• _YOUR OBJECTIVE_
Write out every entry in full. Leave nothing out.

(Recorded data)

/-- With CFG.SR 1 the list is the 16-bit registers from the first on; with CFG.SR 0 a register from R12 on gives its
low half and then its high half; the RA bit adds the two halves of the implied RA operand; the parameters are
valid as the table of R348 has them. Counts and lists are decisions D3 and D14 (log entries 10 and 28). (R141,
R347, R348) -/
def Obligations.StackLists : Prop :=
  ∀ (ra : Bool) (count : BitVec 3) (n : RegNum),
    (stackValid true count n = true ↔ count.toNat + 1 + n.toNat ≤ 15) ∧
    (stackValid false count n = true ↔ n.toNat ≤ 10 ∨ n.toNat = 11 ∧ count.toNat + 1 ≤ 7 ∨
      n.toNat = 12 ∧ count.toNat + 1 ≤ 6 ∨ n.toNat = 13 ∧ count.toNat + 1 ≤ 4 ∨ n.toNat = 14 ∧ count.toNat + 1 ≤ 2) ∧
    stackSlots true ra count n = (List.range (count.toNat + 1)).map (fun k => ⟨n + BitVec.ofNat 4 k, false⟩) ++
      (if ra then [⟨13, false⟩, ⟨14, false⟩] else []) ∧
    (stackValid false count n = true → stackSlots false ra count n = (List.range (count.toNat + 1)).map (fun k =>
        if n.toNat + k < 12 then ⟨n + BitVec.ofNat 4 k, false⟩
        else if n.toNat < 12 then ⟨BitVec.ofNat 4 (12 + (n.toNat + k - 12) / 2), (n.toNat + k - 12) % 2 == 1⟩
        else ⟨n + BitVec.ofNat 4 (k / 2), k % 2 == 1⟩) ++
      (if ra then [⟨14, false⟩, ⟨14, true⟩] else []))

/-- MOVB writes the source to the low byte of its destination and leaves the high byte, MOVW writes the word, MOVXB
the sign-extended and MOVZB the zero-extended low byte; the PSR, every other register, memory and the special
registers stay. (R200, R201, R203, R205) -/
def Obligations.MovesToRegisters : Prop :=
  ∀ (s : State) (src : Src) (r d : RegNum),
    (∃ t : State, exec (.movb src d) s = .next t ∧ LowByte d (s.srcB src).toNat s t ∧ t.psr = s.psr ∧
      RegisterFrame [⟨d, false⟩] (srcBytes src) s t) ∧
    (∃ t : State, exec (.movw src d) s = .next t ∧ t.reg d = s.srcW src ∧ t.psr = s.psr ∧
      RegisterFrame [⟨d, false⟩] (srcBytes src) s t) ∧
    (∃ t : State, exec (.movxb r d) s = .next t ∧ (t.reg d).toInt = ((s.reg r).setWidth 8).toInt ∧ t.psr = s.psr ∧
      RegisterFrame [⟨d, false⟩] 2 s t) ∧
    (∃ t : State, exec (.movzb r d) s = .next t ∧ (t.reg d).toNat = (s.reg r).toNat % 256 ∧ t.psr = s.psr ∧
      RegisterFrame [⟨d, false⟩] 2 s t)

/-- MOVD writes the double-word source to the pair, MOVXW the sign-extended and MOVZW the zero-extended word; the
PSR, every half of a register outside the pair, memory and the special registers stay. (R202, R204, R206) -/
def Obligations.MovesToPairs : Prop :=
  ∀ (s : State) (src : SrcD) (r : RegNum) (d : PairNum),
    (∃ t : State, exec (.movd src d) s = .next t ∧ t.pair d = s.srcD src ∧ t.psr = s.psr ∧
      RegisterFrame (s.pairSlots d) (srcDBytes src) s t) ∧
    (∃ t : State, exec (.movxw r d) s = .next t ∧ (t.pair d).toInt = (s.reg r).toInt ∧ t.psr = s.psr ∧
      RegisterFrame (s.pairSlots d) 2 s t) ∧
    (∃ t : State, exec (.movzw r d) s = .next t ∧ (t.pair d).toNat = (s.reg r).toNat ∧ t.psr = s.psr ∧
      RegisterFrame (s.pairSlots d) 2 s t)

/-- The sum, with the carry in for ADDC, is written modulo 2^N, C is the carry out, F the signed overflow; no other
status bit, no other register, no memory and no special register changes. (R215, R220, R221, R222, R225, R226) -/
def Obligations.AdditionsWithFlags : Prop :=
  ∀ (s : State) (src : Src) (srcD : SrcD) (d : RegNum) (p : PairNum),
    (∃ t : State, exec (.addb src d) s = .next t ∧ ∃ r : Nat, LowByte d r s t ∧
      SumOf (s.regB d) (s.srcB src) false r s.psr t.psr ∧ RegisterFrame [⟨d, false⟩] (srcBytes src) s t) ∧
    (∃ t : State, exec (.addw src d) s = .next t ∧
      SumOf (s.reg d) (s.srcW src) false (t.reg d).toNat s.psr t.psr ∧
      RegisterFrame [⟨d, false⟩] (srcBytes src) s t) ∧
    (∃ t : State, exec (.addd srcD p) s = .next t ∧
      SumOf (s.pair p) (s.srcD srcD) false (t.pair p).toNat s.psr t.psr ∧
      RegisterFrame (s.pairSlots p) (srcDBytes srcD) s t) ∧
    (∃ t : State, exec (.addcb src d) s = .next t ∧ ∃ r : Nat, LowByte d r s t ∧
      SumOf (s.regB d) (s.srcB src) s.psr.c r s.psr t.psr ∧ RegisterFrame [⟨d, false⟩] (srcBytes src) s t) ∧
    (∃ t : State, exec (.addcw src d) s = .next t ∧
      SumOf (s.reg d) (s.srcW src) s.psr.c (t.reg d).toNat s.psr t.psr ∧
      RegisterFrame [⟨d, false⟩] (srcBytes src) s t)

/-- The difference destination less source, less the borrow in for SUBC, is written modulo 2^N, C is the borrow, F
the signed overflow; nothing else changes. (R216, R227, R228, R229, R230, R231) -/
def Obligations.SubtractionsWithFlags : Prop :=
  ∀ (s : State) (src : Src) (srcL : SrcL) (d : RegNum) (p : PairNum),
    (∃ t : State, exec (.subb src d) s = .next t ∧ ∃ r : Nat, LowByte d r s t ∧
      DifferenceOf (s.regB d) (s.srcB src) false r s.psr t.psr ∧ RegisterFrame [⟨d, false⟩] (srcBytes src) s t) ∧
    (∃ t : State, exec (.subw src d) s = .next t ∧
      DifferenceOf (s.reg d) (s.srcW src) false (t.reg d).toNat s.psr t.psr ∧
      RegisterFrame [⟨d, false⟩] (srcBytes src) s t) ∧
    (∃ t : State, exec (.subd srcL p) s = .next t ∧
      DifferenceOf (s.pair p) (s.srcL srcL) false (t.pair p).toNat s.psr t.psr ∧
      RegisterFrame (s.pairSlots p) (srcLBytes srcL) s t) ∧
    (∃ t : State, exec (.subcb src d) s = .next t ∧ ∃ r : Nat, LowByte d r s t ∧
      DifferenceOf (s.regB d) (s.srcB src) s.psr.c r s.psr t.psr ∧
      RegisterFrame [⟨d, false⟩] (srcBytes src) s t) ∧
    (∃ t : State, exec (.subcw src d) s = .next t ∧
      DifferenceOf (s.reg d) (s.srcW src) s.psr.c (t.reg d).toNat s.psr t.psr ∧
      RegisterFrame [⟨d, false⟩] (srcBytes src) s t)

• _EXERCISE SOLUTION_
/-- With CFG.SR 1 the list is the 16-bit registers from the first on; with CFG.SR 0 a register from R12 on gives its
low half and then its high half; the RA bit adds the two halves of the implied RA operand; the parameters are
valid as the table of R348 has them. Counts and lists are decisions D3 and D14 (log entries 10 and 28). (R141,
R347, R348) -/
def Obligations.StackLists : Prop :=
  ∀ (ra : Bool) (count : BitVec 3) (n : RegNum),
    (stackValid true count n = true ↔ count.toNat + 1 + n.toNat ≤ 15) ∧
    (stackValid false count n = true ↔ n.toNat ≤ 10 ∨ n.toNat = 11 ∧ count.toNat + 1 ≤ 7 ∨
      n.toNat = 12 ∧ count.toNat + 1 ≤ 6 ∨ n.toNat = 13 ∧ count.toNat + 1 ≤ 4 ∨ n.toNat = 14 ∧ count.toNat + 1 ≤ 2) ∧
    stackSlots true ra count n = (List.range (count.toNat + 1)).map (fun k => ⟨n + BitVec.ofNat 4 k, false⟩) ++
      (if ra then [⟨13, false⟩, ⟨14, false⟩] else []) ∧
    (stackValid false count n = true → stackSlots false ra count n = (List.range (count.toNat + 1)).map (fun k =>
        if n.toNat + k < 12 then ⟨n + BitVec.ofNat 4 k, false⟩
        else if n.toNat < 12 then ⟨BitVec.ofNat 4 (12 + (n.toNat + k - 12) / 2), (n.toNat + k - 12) % 2 == 1⟩
        else ⟨n + BitVec.ofNat 4 (k / 2), k % 2 == 1⟩) ++
      (if ra then [⟨14, false⟩, ⟨14, true⟩] else []))

/-- MOVB writes the source to the low byte of its destination and leaves the high byte, MOVW writes the word, MOVXB
the sign-extended and MOVZB the zero-extended low byte; the PSR, every other register, memory and the special
registers stay. (R200, R201, R203, R205) -/
def Obligations.MovesToRegisters : Prop :=
  ∀ (s : State) (src : Src) (r d : RegNum),
    (∃ t : State, exec (.movb src d) s = .next t ∧ LowByte d (s.srcB src).toNat s t ∧ t.psr = s.psr ∧
      RegisterFrame [⟨d, false⟩] (srcBytes src) s t) ∧
    (∃ t : State, exec (.movw src d) s = .next t ∧ t.reg d = s.srcW src ∧ t.psr = s.psr ∧
      RegisterFrame [⟨d, false⟩] (srcBytes src) s t) ∧
    (∃ t : State, exec (.movxb r d) s = .next t ∧ (t.reg d).toInt = ((s.reg r).setWidth 8).toInt ∧ t.psr = s.psr ∧
      RegisterFrame [⟨d, false⟩] 2 s t) ∧
    (∃ t : State, exec (.movzb r d) s = .next t ∧ (t.reg d).toNat = (s.reg r).toNat % 256 ∧ t.psr = s.psr ∧
      RegisterFrame [⟨d, false⟩] 2 s t)

/-- MOVD writes the double-word source to the pair, MOVXW the sign-extended and MOVZW the zero-extended word; the
PSR, every half of a register outside the pair, memory and the special registers stay. (R202, R204, R206) -/
def Obligations.MovesToPairs : Prop :=
  ∀ (s : State) (src : SrcD) (r : RegNum) (d : PairNum),
    (∃ t : State, exec (.movd src d) s = .next t ∧ t.pair d = s.srcD src ∧ t.psr = s.psr ∧
      RegisterFrame (s.pairSlots d) (srcDBytes src) s t) ∧
    (∃ t : State, exec (.movxw r d) s = .next t ∧ (t.pair d).toInt = (s.reg r).toInt ∧ t.psr = s.psr ∧
      RegisterFrame (s.pairSlots d) 2 s t) ∧
    (∃ t : State, exec (.movzw r d) s = .next t ∧ (t.pair d).toNat = (s.reg r).toNat ∧ t.psr = s.psr ∧
      RegisterFrame (s.pairSlots d) 2 s t)

/-- The sum, with the carry in for ADDC, is written modulo 2^N, C is the carry out, F the signed overflow; no other
status bit, no other register, no memory and no special register changes. (R215, R220, R221, R222, R225, R226) -/
def Obligations.AdditionsWithFlags : Prop :=
  ∀ (s : State) (src : Src) (srcD : SrcD) (d : RegNum) (p : PairNum),
    (∃ t : State, exec (.addb src d) s = .next t ∧ ∃ r : Nat, LowByte d r s t ∧
      SumOf (s.regB d) (s.srcB src) false r s.psr t.psr ∧ RegisterFrame [⟨d, false⟩] (srcBytes src) s t) ∧
    (∃ t : State, exec (.addw src d) s = .next t ∧
      SumOf (s.reg d) (s.srcW src) false (t.reg d).toNat s.psr t.psr ∧
      RegisterFrame [⟨d, false⟩] (srcBytes src) s t) ∧
    (∃ t : State, exec (.addd srcD p) s = .next t ∧
      SumOf (s.pair p) (s.srcD srcD) false (t.pair p).toNat s.psr t.psr ∧
      RegisterFrame (s.pairSlots p) (srcDBytes srcD) s t) ∧
    (∃ t : State, exec (.addcb src d) s = .next t ∧ ∃ r : Nat, LowByte d r s t ∧
      SumOf (s.regB d) (s.srcB src) s.psr.c r s.psr t.psr ∧ RegisterFrame [⟨d, false⟩] (srcBytes src) s t) ∧
    (∃ t : State, exec (.addcw src d) s = .next t ∧
      SumOf (s.reg d) (s.srcW src) s.psr.c (t.reg d).toNat s.psr t.psr ∧
      RegisterFrame [⟨d, false⟩] (srcBytes src) s t)

/-- The difference destination less source, less the borrow in for SUBC, is written modulo 2^N, C is the borrow, F
the signed overflow; nothing else changes. (R216, R227, R228, R229, R230, R231) -/
def Obligations.SubtractionsWithFlags : Prop :=
  ∀ (s : State) (src : Src) (srcL : SrcL) (d : RegNum) (p : PairNum),
    (∃ t : State, exec (.subb src d) s = .next t ∧ ∃ r : Nat, LowByte d r s t ∧
      DifferenceOf (s.regB d) (s.srcB src) false r s.psr t.psr ∧ RegisterFrame [⟨d, false⟩] (srcBytes src) s t) ∧
    (∃ t : State, exec (.subw src d) s = .next t ∧
      DifferenceOf (s.reg d) (s.srcW src) false (t.reg d).toNat s.psr t.psr ∧
      RegisterFrame [⟨d, false⟩] (srcBytes src) s t) ∧
    (∃ t : State, exec (.subd srcL p) s = .next t ∧
      DifferenceOf (s.pair p) (s.srcL srcL) false (t.pair p).toNat s.psr t.psr ∧
      RegisterFrame (s.pairSlots p) (srcLBytes srcL) s t) ∧
    (∃ t : State, exec (.subcb src d) s = .next t ∧ ∃ r : Nat, LowByte d r s t ∧
      DifferenceOf (s.regB d) (s.srcB src) s.psr.c r s.psr t.psr ∧
      RegisterFrame [⟨d, false⟩] (srcBytes src) s t) ∧
    (∃ t : State, exec (.subcw src d) s = .next t ∧
      DifferenceOf (s.reg d) (s.srcW src) s.psr.c (t.reg d).toNat s.psr t.psr ∧
      RegisterFrame [⟨d, false⟩] (srcBytes src) s t)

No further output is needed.